■ Required work ■
Please state in a single number how many lines of the entries below include the word "reference".
________________________________________
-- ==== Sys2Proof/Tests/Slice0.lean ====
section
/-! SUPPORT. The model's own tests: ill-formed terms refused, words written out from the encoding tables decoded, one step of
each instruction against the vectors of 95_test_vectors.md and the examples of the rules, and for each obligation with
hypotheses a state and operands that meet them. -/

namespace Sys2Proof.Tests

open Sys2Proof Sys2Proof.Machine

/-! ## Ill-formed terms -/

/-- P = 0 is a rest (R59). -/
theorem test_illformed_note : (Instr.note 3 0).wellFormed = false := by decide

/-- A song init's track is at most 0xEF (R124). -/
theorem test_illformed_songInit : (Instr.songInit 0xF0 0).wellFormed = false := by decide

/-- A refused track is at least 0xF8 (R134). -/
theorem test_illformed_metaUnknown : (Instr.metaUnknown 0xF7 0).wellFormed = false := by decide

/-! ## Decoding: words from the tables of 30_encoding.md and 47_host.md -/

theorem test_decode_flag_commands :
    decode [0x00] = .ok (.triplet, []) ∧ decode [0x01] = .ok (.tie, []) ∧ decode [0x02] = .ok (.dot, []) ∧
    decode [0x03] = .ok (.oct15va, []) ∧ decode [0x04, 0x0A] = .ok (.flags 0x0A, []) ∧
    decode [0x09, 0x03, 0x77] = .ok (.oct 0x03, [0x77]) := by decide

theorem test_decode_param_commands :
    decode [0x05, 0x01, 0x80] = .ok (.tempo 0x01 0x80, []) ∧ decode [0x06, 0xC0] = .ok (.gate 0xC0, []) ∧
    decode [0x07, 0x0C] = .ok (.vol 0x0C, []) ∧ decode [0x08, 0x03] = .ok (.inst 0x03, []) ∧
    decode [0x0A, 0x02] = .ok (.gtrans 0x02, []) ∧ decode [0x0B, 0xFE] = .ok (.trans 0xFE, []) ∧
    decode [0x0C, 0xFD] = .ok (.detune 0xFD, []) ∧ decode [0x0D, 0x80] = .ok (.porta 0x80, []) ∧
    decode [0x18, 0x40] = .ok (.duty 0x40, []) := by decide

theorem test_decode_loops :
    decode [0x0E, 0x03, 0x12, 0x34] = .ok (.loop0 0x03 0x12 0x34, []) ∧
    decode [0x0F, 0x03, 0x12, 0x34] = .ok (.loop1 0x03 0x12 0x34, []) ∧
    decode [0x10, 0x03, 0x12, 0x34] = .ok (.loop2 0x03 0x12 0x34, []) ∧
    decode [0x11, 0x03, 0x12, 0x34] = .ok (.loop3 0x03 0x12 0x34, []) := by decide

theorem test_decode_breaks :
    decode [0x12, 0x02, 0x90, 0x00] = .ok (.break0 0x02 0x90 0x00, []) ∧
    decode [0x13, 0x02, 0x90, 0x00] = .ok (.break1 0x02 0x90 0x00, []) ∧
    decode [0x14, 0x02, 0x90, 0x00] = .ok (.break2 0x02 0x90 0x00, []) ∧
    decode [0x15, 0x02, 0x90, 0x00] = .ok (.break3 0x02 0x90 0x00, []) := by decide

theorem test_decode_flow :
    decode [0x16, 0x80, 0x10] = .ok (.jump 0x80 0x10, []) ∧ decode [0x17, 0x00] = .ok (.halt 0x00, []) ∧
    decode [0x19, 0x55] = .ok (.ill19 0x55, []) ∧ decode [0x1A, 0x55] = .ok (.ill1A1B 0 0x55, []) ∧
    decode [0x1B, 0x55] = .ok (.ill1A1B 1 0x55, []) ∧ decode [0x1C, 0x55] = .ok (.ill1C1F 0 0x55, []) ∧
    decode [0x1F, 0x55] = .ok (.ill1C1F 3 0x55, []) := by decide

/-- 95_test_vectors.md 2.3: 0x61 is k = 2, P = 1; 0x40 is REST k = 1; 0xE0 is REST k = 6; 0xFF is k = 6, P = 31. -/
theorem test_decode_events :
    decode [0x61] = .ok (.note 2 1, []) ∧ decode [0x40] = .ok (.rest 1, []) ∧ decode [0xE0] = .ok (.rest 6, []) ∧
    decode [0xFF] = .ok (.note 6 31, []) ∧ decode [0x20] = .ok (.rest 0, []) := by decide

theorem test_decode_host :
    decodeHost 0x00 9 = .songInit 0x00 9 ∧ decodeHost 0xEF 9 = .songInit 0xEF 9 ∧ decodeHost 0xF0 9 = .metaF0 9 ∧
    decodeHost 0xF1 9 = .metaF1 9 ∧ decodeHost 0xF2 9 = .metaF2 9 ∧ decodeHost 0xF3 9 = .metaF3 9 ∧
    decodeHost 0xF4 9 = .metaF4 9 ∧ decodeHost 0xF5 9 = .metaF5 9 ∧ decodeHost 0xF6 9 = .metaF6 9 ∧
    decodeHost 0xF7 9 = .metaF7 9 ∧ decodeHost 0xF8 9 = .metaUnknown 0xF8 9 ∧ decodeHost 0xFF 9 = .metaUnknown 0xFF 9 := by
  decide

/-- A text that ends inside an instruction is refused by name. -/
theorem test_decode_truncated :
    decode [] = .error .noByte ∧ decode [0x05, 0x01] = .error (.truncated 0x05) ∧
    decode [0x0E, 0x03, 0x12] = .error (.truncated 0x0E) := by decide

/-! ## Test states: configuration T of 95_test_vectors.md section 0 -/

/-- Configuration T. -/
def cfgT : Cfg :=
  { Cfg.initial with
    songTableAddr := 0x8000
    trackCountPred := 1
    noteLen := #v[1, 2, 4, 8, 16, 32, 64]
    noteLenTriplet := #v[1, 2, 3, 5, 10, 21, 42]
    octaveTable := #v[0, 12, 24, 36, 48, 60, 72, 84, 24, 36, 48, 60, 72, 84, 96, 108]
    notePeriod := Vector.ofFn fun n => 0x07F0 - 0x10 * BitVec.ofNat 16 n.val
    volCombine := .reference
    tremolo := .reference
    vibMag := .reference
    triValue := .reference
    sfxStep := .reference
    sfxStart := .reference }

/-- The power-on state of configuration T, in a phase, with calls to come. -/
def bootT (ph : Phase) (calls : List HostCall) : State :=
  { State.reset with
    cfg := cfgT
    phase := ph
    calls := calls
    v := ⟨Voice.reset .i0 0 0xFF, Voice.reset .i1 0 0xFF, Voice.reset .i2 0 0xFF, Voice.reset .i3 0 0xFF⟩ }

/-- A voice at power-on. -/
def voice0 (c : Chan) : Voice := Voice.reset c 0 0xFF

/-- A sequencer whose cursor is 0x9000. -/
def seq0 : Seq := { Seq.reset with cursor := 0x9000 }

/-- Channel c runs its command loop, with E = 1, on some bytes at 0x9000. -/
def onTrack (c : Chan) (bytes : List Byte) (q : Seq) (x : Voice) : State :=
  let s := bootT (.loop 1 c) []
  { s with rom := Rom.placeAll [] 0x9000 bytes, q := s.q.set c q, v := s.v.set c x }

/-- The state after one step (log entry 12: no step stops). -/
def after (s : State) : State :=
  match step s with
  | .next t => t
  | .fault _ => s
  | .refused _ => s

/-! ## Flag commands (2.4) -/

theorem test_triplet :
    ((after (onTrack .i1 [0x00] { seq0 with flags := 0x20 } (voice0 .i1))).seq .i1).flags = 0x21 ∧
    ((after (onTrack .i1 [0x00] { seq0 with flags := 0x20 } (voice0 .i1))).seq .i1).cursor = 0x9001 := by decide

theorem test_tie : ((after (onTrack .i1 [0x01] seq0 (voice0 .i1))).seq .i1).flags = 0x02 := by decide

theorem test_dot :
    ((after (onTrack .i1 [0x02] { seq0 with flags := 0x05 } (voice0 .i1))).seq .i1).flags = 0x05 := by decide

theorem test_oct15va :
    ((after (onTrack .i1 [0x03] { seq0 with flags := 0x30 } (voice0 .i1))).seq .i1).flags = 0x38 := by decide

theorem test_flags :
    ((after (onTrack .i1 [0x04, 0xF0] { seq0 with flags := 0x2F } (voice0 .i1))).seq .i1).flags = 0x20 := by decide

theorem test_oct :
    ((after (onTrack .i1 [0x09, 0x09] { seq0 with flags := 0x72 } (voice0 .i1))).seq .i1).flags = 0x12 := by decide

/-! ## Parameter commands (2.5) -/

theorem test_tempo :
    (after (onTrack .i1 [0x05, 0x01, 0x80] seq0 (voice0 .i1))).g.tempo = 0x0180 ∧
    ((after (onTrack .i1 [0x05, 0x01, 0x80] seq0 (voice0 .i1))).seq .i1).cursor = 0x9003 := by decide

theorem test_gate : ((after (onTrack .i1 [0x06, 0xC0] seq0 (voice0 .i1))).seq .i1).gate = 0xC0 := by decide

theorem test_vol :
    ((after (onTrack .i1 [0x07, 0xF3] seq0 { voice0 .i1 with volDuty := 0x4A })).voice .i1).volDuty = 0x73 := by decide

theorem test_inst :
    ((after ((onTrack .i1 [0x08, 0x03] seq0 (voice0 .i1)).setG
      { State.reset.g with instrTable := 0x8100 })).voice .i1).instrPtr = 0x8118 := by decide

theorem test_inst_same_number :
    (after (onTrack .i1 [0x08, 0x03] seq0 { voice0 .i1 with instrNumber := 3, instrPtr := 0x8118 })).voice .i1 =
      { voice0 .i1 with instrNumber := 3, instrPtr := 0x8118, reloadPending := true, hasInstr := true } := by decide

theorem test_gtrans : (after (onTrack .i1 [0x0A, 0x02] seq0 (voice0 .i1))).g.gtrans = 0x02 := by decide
________________________________________
■ Result below ■
6